MATERIAL FOR THE TASK Start Marker

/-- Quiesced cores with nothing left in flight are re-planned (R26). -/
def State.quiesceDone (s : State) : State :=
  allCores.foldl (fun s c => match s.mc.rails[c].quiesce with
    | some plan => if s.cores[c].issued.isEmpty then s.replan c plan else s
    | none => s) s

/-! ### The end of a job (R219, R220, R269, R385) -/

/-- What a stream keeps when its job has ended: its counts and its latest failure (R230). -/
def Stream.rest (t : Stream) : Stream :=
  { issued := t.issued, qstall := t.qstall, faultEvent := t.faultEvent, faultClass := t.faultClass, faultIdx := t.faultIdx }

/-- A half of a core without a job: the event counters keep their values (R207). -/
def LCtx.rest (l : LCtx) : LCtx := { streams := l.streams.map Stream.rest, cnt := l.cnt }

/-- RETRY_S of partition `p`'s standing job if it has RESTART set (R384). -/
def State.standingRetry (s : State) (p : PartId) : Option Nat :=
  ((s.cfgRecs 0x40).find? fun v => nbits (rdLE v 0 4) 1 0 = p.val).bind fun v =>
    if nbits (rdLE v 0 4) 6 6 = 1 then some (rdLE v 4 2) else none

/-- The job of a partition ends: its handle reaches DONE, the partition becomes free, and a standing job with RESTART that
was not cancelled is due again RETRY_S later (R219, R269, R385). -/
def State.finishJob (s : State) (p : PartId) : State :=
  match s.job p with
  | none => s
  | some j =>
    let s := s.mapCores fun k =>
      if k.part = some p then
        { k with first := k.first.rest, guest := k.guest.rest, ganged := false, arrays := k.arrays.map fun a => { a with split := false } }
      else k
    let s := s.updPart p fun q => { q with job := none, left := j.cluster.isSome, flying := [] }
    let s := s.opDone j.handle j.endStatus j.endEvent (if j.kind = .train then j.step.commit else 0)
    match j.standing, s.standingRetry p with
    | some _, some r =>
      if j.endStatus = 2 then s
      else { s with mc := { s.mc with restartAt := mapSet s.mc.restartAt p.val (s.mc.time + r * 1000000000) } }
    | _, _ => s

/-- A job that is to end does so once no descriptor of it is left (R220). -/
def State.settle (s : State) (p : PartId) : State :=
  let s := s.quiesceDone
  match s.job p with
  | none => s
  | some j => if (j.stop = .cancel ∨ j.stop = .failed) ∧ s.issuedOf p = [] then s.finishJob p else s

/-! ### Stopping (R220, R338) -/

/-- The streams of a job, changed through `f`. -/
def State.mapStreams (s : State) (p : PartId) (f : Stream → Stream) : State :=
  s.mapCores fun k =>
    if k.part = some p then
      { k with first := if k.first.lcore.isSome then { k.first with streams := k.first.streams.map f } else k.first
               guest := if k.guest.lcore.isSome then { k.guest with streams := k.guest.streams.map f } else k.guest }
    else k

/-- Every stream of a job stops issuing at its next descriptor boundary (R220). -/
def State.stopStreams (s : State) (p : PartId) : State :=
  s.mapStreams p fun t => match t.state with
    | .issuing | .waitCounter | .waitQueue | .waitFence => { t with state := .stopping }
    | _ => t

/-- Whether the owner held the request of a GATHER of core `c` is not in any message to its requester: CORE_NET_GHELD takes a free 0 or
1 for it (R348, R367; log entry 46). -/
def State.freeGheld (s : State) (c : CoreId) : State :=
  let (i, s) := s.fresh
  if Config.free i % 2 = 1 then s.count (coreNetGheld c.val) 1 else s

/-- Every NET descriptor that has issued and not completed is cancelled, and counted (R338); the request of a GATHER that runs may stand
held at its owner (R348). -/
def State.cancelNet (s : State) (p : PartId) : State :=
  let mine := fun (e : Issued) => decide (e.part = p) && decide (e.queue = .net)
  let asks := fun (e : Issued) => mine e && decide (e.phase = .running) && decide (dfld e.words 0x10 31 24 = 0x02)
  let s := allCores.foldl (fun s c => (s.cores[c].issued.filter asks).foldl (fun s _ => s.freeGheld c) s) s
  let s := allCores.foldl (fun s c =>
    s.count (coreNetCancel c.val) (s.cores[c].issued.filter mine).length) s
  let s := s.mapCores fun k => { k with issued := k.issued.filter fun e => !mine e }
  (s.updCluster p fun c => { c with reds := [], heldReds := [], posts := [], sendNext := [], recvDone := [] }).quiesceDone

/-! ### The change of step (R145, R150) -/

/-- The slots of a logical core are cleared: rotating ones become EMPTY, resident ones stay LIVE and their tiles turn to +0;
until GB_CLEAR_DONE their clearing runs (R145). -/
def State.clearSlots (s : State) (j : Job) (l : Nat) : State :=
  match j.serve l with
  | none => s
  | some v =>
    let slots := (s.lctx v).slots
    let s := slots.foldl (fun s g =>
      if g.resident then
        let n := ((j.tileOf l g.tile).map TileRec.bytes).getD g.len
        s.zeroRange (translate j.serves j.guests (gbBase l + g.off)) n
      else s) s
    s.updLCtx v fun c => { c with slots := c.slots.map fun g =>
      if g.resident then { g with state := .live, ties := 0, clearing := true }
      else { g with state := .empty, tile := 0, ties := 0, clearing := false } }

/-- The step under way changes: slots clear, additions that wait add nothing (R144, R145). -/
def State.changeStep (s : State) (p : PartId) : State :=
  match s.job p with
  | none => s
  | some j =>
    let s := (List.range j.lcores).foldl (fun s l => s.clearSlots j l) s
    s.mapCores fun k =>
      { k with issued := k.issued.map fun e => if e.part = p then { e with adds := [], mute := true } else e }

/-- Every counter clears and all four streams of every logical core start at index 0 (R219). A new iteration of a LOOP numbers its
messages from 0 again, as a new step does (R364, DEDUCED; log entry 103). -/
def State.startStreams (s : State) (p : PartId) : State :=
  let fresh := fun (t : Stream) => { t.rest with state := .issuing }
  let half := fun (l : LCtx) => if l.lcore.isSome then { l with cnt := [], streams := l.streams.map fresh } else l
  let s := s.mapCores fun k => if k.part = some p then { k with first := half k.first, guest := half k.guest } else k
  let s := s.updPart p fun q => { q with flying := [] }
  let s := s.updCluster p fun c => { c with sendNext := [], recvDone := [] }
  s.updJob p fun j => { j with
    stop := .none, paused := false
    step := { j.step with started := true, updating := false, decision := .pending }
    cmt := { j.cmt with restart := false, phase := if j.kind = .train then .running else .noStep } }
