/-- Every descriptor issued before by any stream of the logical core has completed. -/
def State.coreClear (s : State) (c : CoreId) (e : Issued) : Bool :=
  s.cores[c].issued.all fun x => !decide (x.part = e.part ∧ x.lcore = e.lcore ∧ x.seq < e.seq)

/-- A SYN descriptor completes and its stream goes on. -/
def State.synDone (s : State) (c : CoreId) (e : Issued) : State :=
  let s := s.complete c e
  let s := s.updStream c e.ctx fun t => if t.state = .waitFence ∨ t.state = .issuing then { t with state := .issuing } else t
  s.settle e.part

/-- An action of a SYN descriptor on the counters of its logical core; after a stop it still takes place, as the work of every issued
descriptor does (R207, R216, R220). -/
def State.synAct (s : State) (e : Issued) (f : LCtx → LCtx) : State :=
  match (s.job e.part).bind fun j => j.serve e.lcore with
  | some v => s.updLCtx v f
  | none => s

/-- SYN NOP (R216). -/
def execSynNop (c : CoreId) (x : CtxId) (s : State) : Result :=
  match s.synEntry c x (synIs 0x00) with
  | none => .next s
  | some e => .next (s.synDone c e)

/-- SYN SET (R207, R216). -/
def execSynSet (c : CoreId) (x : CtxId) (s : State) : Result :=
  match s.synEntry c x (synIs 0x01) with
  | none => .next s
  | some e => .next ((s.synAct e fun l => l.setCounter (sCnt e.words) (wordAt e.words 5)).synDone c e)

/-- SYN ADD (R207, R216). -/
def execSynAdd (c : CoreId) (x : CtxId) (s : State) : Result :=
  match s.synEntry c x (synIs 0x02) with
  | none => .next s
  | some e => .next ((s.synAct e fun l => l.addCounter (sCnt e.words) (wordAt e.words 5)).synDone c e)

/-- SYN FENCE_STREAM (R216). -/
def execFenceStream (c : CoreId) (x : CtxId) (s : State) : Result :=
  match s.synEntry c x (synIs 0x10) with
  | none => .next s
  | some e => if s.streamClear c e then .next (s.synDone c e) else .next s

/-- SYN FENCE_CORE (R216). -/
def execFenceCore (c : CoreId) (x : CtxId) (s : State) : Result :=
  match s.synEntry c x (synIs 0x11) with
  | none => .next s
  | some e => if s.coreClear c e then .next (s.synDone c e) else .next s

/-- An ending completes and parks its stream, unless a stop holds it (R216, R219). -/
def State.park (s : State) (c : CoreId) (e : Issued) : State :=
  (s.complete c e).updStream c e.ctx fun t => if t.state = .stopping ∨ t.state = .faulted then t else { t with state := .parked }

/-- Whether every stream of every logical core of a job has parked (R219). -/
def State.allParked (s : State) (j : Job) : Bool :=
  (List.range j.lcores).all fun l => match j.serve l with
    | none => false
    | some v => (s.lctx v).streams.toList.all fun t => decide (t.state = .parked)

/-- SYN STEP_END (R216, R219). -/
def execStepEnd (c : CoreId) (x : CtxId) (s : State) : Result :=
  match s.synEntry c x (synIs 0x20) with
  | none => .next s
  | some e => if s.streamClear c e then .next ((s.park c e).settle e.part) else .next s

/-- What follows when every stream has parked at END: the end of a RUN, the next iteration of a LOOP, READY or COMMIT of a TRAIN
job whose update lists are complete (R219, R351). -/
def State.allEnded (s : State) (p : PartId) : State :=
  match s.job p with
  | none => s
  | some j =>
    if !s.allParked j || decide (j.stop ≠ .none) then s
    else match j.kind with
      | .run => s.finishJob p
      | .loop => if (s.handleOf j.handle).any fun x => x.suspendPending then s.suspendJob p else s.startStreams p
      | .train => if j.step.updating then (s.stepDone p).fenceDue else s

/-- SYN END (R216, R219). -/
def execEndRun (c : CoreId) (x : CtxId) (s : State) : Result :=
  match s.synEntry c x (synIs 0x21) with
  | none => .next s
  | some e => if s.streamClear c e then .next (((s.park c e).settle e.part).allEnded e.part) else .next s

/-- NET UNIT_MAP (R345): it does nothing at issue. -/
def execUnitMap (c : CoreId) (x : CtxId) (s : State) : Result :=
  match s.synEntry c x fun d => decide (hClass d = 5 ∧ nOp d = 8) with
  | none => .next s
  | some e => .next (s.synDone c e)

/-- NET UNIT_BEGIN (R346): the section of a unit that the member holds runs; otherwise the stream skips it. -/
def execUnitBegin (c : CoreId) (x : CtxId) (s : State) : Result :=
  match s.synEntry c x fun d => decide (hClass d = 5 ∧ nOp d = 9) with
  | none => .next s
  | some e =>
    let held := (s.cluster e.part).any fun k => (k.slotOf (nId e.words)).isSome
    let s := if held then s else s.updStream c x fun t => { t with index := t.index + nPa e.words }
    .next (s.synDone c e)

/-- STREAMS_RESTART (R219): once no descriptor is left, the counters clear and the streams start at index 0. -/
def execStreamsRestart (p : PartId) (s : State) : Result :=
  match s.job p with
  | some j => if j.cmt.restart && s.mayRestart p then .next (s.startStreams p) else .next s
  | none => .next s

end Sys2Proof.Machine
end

MATERIAL FOR THE TASK End Marker

▸ ABOUT THIS TASK
Word for word, restate the lines of the data above that fall between the line holding "set (R384). -/" and the line holding "((s.cfgRecs 0x40).find? fun", inclusive, and no other lines.

▸ FINISHED TASK
/-- RETRY_S of partition `p`'s standing job if it has RESTART set (R384). -/
def State.standingRetry (s : State) (p : PartId) : Option Nat :=
  ((s.cfgRecs 0x40).find? fun v => nbits (rdLE v 0 4) 1 0 = p.val).bind fun v =>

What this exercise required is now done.